# Work to be completed
Scan the entries below and give the number of lines containing "holds", with no accompanying words.

**** Supplied data ****

-- ==== Sys2Proof/Proofs/PriorityQueue.lean ====
section
/-! PROOF. The queue's commands (R90 to R96): what each answers and leaves, by its preconditions; and that the order is
kept by `PQ.INSERT` and `PQ.EXTRACTMIN`. -/

namespace Sys2Proof.Machine

/-! ### `PQ.CREATE`, `PQ.SIZE`, `PQ.ISEMPTY` -/

theorem exec_pqCreate (cmp : BitVec 8) (s : State) :
    exec (.pqCreate cmp) s = command 0x20 (pqCreateChecks cmp) (pqCreateBody cmp) s := rfl

theorem exec_pqSize (s : State) : exec .pqSize s = command 0x23 pqSizeChecks pqSizeBody s := rfl

/-- `PQ.ISEMPTY` has the precondition of `PQ.SIZE`. -/
theorem exec_pqIsEmpty (s : State) : exec .pqIsEmpty s = command 0x24 pqSizeChecks pqIsEmptyBody s := rfl

theorem pqSizeChecks_of_created {s : State} (hq : s.pq.created = true) : firstFailed (pqSizeChecks s) = none := by
  simp [pqSizeChecks, needQueue, firstFailed_cons, hq]

theorem pqCreateBody_apply (cmp : BitVec 8) (s : State) :
    pqCreateBody cmp s = .ok done { s with pq := { created := true, cmp := cmp, heap := [] } } := rfl

theorem pqSizeBody_apply (s : State) : pqSizeBody s = .ok (result s.pq.heap.length) s := rfl

theorem pqIsEmptyBody_apply (s : State) :
    pqIsEmptyBody s = .ok (result (if s.pq.heap.length = 0 then 1 else 0)) s := rfl

/-- Settles O34, by whether the comparator id is 0. -/
theorem createQueue : Obligations.CreateQueue := by
  refine ⟨fun s cmp hs hcmp => ?_, fun s hs => ?_⟩
  · have hc : firstFailed (pqCreateChecks cmp s) = some ⟨.argumentRange, 5⟩ := by
      rw [pqCreateChecks, argComparator, firstFailed_cons, beq_false_of_ne hcmp]
      rfl
    rw [exec_pqCreate, command_refused_of_ready hs hc]
    rfl
  · have hc : firstFailed (pqCreateChecks 0 s) = none := rfl
    rw [exec_pqCreate, command_returns hs.1 hc (pqCreateBody_apply 0 s)]
    rfl

/-- Settles O37, by whether there is a queue, and then whether it holds an element. -/
theorem queueSize : Obligations.QueueSize := by
  refine ⟨fun s hs hq => ?_, fun s hs hq hempty => ?_, fun s hs hq hne => ?_, fun s hs hq => ?_⟩
  · rw [exec_pqSize, command_returns hs.1 (pqSizeChecks_of_created hq) (pqSizeBody_apply s)]
    rfl
  · have hbody : pqIsEmptyBody s = .ok (result 1) s := by simp [pqIsEmptyBody_apply, hempty]
    rw [exec_pqIsEmpty, command_returns hs.1 (pqSizeChecks_of_created hq) hbody]
    rfl
  · have hbody : pqIsEmptyBody s = .ok (result 0) s := by simp [pqIsEmptyBody_apply, hne]
    rw [exec_pqIsEmpty, command_returns hs.1 (pqSizeChecks_of_created hq) hbody]
    rfl
  · have hc : firstFailed (pqSizeChecks s) = some ⟨.illegalState, 5⟩ := by
      simp [pqSizeChecks, needQueue, firstFailed_cons, hq]
    rw [exec_pqSize, exec_pqIsEmpty, command_refused_of_ready hs hc, command_refused_of_ready hs hc]
    exact ⟨rfl, rfl⟩

/-! ### `PQ.INSERT` and `PQ.EXTRACTMIN` -/

theorem exec_pqInsert (item : BitVec 64) (s : State) :
    exec (.pqInsert item) s = command 0x21 (pqInsertChecks item) (pqInsertBody item) s := rfl

theorem exec_pqExtractMin (s : State) : exec .pqExtractMin s = command 0x22 pqExtractMinChecks pqExtractMinBody s := rfl

variable {s t : State}

theorem hasRoom_of_pqInsertChecks {item : BitVec 64} (hc : firstFailed (pqInsertChecks item s) = none) :
    hasRoom s.params.pqCap s.pq.heap.length = true :=
  (firstFailed_eq_none _).mp hc (needHeapRoom s) (by simp [pqInsertChecks])

/-- The preconditions of `PQ.EXTRACTMIN` (R93). -/
theorem pqExtractMinChecks_met_iff :
    firstFailed (pqExtractMinChecks s) = none ↔ s.pq.created = true ∧ ∃ m rest, s.pq.heap = m :: rest := by
  simp [firstFailed_eq_none, pqExtractMinChecks, needQueue, needElement, Queue.size, List.length_pos_iff,
    ← List.ne_nil_iff_exists_cons]

theorem pqInsertBody_ok (item : BitVec 64) (hcmp : s.pq.cmp = 0)
    (hroom : hasRoom s.params.pqCap s.pq.heap.length = true) :
    pqInsertBody item s =
      .ok done { s with pq := { s.pq with heap := heapInsert (precedes s) s.pq.heap item.toNat } } :=
  bind_ok (pqInsert_ok item.toNat hcmp hroom)

theorem pqExtractMinBody_ok {m : Nat} {rest : List Nat} (hcmp : s.pq.cmp = 0) (hh : s.pq.heap = m :: rest) :
    pqExtractMinBody s =
      .ok (result m) { s with pq := { s.pq with heap := heapRemoveRoot (precedes s) (m :: rest) } } :=
  bind_ok (pqExtractMin_ok hcmp hh)

/-- `PQ.INSERT` with its preconditions met (R92). -/
theorem exec_pqInsert_ok {item : BitVec 64} (hs : Ready s) (hcmp : s.pq.cmp = 0)
    (hc : firstFailed (pqInsertChecks item s) = none) :
    exec (.pqInsert item) s = .next
      { s with pq := { s.pq with heap := heapInsert (precedes s) s.pq.heap item.toNat }, rsp := packRsp 0x00 0 } :=
  command_returns hs.1 hc (pqInsertBody_ok item hcmp (hasRoom_of_pqInsertChecks hc))

/-- `PQ.EXTRACTMIN` of a queue that holds an element (R93). -/
theorem exec_pqExtractMin_ok {m : Nat} {rest : List Nat} (hs : Ready s) (hq : s.pq.created = true) (hcmp : s.pq.cmp = 0)
    (hh : s.pq.heap = m :: rest) :
    exec .pqExtractMin s = .next
      { s with pq := { s.pq with heap := heapRemoveRoot (precedes s) (m :: rest) },
               rsp := packRsp 0x00 (BitVec.ofNat 64 m) } :=
  command_returns hs.1 (pqExtractMinChecks_met_iff.mpr ⟨hq, m, rest, hh⟩) (pqExtractMinBody_ok hcmp hh)

theorem HeapOrdered.of_pqInsert {item : BitVec 64} (hs : Ready s) (hcmp : s.pq.cmp = 0) (ho : HeapOrdered s)
    (hx : exec (.pqInsert item) s = .next t) : HeapOrdered t := by
  cases hc : firstFailed (pqInsertChecks item s) with
  | some c =>
    rw [exec_pqInsert, command_refused_of_ready hs hc, Host.Outcome.next.injEq] at hx
    exact hx ▸ ho
  | none =>
    rw [exec_pqInsert_ok hs hcmp hc, Host.Outcome.next.injEq] at hx
    subst hx
    exact heapOrdered_iff.mpr ((heapOrdered_iff.mp ho).heapInsert item.toNat)

theorem HeapOrdered.of_pqExtractMin (hs : Ready s) (hcmp : s.pq.cmp = 0) (ho : HeapOrdered s)
    (hx : exec .pqExtractMin s = .next t) : HeapOrdered t := by
  cases hc : firstFailed (pqExtractMinChecks s) with
  | some c =>
    rw [exec_pqExtractMin, command_refused_of_ready hs hc, Host.Outcome.next.injEq] at hx
    exact hx ▸ ho
  | none =>
    obtain ⟨hq, m, rest, hh⟩ := pqExtractMinChecks_met_iff.mp hc
    rw [exec_pqExtractMin_ok hs hq hcmp hh, Host.Outcome.next.injEq] at hx
    subst hx
    exact heapOrdered_iff.mpr (hh ▸ heapOrdered_iff.mp ho).heapRemoveRoot

/-- Settles O36: each loop restores the order it disturbs, the root of an ordered heap is a minimum, and the next root
was an element of the same heap. -/
theorem heapOrderIsKept : Obligations.HeapOrderIsKept := by
  refine ⟨fun s t item hs hcmp ho hx => ho.of_pqInsert hs hcmp hx, fun s t hs hcmp ho hx =>
    ⟨ho.of_pqExtractMin hs hcmp hx, fun m rest hh hq => ?_⟩⟩
  have harray : HeapArray s (m :: rest) := hh ▸ heapOrdered_iff.mp ho
  rw [exec_pqExtractMin_ok hs hq hcmp hh, Host.Outcome.next.injEq] at hx
  subst hx
  refine ⟨fun x hx => harray.root_not_preceded (hh ▸ hx), fun m' rest' hh' => ?_⟩
  have hmem : m' ∈ heapRemoveRoot (precedes s) (m :: rest) := List.mem_of_mem_head? (congrArg List.head? hh')
  exact harray.root_not_preceded (.tail m ((heapRemoveRoot_perm _ m rest).mem_iff.mp hmem))

end Sys2Proof.Machine
end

****

# Completed task
2